What do you think my feelings were, then, my brother,
(now you can collect your feelings yourself)
when my child was carried off by my enemy into the deep woods,
to be eaten by wolves from the mountains?
He left my room, then at last I beat my breasts
and proceeded to run my fingers through my hair.
Meanwhile one of father’s attendants came, with a mournful face,
and his mouth uttered shameful words:
‘Aeolus sends you this sword’– he delivered the sword –
‘and orders you to know his wish from its purpose.’
I know, and will use the violent weapon bravely:
I will sheathe father’s gift in my breast.

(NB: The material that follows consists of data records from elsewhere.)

/-- A successful `convert` of an interval that is not inverted is a tiling down to `st`. -/
theorem convert_ok_tilesTo_st (h : convert st fin = .ok l) (hle : st ≤ fin) :
    TilesTo st.toNat (fin.toNat + 1) l st.toNat := by
  obtain ⟨-, m, htiles, hm⟩ := convert_ok_tilesTo h
  rw [BitVec.le_def] at hle
  have hst := htiles.le_of_le (by omega)
  rwa [Nat.le_antisymm hm hst] at htiles

/-- The entries match exactly the interval (40_convert.md R133). -/
theorem exists_covers_convert_iff (h : convert st fin = .ok l) (hle : st ≤ fin) (a : Word) :
    (∃ e ∈ l, e.covers a = true) ↔ st ≤ a ∧ a ≤ fin := by
  rw [(convert_ok_tilesTo_st h hle).exists_covers_iff (toNat_succ_le fin), BitVec.le_def,
    BitVec.le_def, Nat.lt_succ_iff]

theorem matchesSome_iff (l : List Entry) (a : Word) :
    matchesSome l a = true ↔ ∃ e ∈ l, e.covers a = true := List.any_eq_true

theorem matchesSome_convert_iff (h : convert st fin = .ok l) (hle : st ≤ fin) (a : Word) :
    matchesSome l a = true ↔ st ≤ a ∧ a ≤ fin := by
  rw [matchesSome_iff, exists_covers_convert_iff h hle]

end

/-- Settles O30: a tiling covers its interval with disjoint blocks. -/
theorem convertCoversTheInterval : Obligations.ConvertCoversTheInterval := by
  unfold Obligations.ConvertCoversTheInterval
  intro st fin l hconv hle
  exact ⟨exists_covers_convert_iff hconv hle,
    (convert_ok_tilesTo_st hconv hle).pairwise_disjoint (toNat_succ_le fin)⟩

namespace TilesTo

variable {st n m : Nat} {l : List Entry}

/-- The first block has its top at the cursor (40_convert.md R132). -/
theorem top_head {e : Entry} (h : TilesTo st n (e :: l) m) (hn : n ≤ 2 ^ 32) :
    e.top.toNat + 1 = n := by
  obtain ⟨k, hblock, hend, -⟩ := h.cons_isBlock hn
  have hpos := Nat.two_pow_pos k
  rw [hblock.toNat_top]
  omega

/-- The last block has its bottom where the tiling ends (40_convert.md R132). -/
theorem pattern_getLast (h : TilesTo st n l m) (hn : n ≤ 2 ^ 32) (hne : l ≠ []) :
    ∃ e ∈ l.getLast?, e.pattern.toNat = m := by
  induction l generalizing n with
  | nil => exact absurd rfl hne
  | cons e l ih =>
    obtain ⟨k, -, hend, -, -, htail⟩ := h.cons_isBlock hn
    cases l with
    | nil => exact ⟨e, rfl, htail⟩
    | cons f l =>
      rw [List.getLast?_cons_cons]
      exact ih htail (by omega) (List.cons_ne_nil f l)

/-- Each block has its top one below the block before it (40_convert.md R132). -/
theorem top_getElem_succ (h : TilesTo st n l m) (hn : n ≤ 2 ^ 32) (i : Nat)
    (hi : i + 1 < l.length) : l[i + 1].top.toNat + 1 = l[i].pattern.toNat := by
  induction l generalizing n i with
  | nil => cases hi
  | cons e l ih =>
    obtain ⟨k, -, hend, -, -, htail⟩ := h.cons_isBlock hn
    have hn' : e.pattern.toNat ≤ 2 ^ 32 := by omega
    cases i with
    | zero =>
      cases l with
      | nil => exact absurd hi (by simp)
      | cons f l => exact htail.top_head hn'
    | succ i => exact ih htail hn' i (Nat.lt_of_succ_lt_succ hi)

end TilesTo

/-- Settles O31: the tiling's first block ends at `end`, its last begins at `st`, and each begins
where the next one ends. -/
theorem convertListsBlocksFromTheTop : Obligations.ConvertListsBlocksFromTheTop := by
  unfold Obligations.ConvertListsBlocksFromTheTop
  intro st fin l hconv hle
  have htiles := convert_ok_tilesTo_st hconv hle
  have hn := toNat_succ_le fin
  have hne : l ≠ [] := by
    rintro rfl
    have : fin.toNat + 1 = st.toNat := htiles
    rw [BitVec.le_def] at hle
    omega
  refine ⟨?_, ?_, fun i hi => ?_⟩
  · obtain ⟨e, l, rfl⟩ := List.exists_cons_of_ne_nil hne
    exact ⟨e, rfl, BitVec.eq_of_toNat_eq (Nat.succ.inj (htiles.top_head hn))⟩
  · obtain ⟨e, he, hpatt⟩ := htiles.pattern_getLast hn hne
    exact ⟨e, he, BitVec.eq_of_toNat_eq hpatt⟩
  · have htop := htiles.top_getElem_succ hn i hi
    have hbottom : l[i + 1].pattern.toNat ≤ l[i + 1].top.toNat := by
      obtain ⟨k, hblock, -⟩ := isBlock_of_mem_convert hconv (List.getElem_mem hi)
      have hpos := Nat.two_pow_pos k
      rw [hblock.toNat_top]
      omega
    have hpos : l[i].pattern ≠ 0#32 := by
      intro h0
      rw [h0] at htop
      exact absurd htop (Nat.succ_ne_zero _)
    refine ⟨?_, BitVec.eq_of_toNat_eq ?_⟩
    · rw [BitVec.lt_def]
      omega
    · rw [word_sub_one_toNat _ hpos]
      omega

/-- Settles O32: a block inside the interval lies in one of the entries, and that entry is the one
it holds. -/
theorem entriesAreMaximal : Obligations.EntriesAreMaximal := by
  unfold Obligations.EntriesAreMaximal
  intro st fin l hconv e he b hb hcover hin
  obtain ⟨j, hbj⟩ := b.wf_iff_isBlock.1 hb
  obtain ⟨k, hek, hlo, hhi⟩ := isBlock_of_mem_convert hconv he
  have hpos := Nat.two_pow_pos k
  have hle : st ≤ fin := by
    rw [BitVec.le_def]
    omega
  have htiles := convert_ok_tilesTo_st hconv hle
  have hn := toNat_succ_le fin
  obtain ⟨hblo, hbhi⟩ := hbj.bounds_of_covers hin
  have hposj := Nat.two_pow_pos j
  obtain ⟨f, hf, i, hfi, hflo, hfhi⟩ :=
    htiles.exists_mem_of_isBlock hn hbj hblo (by omega) hbhi
  have hpatt := (hbj.covers_iff _).1 (hcover _ hek.covers_pattern)
  have htop := (hbj.covers_iff _).1 (hcover _ hek.covers_top)
  rw [hek.toNat_top] at htop
  obtain rfl : e = f := htiles.eq_of_covers hn he hf hek.covers_pattern
    ((hfi.covers_iff _).2 (by omega))
  obtain rfl := hek.size_unique hfi
  obtain rfl : j = k := Nat.pow_right_injective le_rfl (by simp only; omega)
  exact hbj.ext hek (by omega)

Do you give me this gift for my marriage, father?
Father, will your daughter be rich in this dowry?
Hymen, betrayed, take your marriage torches far from here,
and flee this impious house with troubled feet!
Furies bear the black torches you bear, to me,
and from those fires light my funeral pyre!
My happy sisters wedded to a better fate:
be lost to me but still remember me!
What did the child commit, in so few hours of life?
Scarcely born, by what act could he harm his grandfather?
If he can have merited death, he merited consideration:
ah, poor thing, punished for what I committed!
Child, your mother’s grief, a prey to devouring beasts,
ah me, your day of birth tears you apart,
child, sad pledge of my less than auspicious love,
this is your first day, this has been your last.
I could not let my rightful tears drench you,
nor cut a wisp of your hair to bear to the tomb:
I could not bend over you, and snatch an icy kiss:
ravenous wild beasts tear apart my baby.
I too, wounded, will follow the shade of my child:
I will not be called ‘mother’or ‘bereaved’for long.
Yet you, vain hope of your unhappy sister,
gather I beg you the scattered limbs of your son,
and bring them to their mother, place us in a shared tomb,
and let the narrow urn have whatever there is of us both!
Live on, remember us, and weep tears over my wound:
lover, do not shun the body of your lover.
You, I beg, obey the requests of the sister you loved too well!
I myself will obey our father’s order.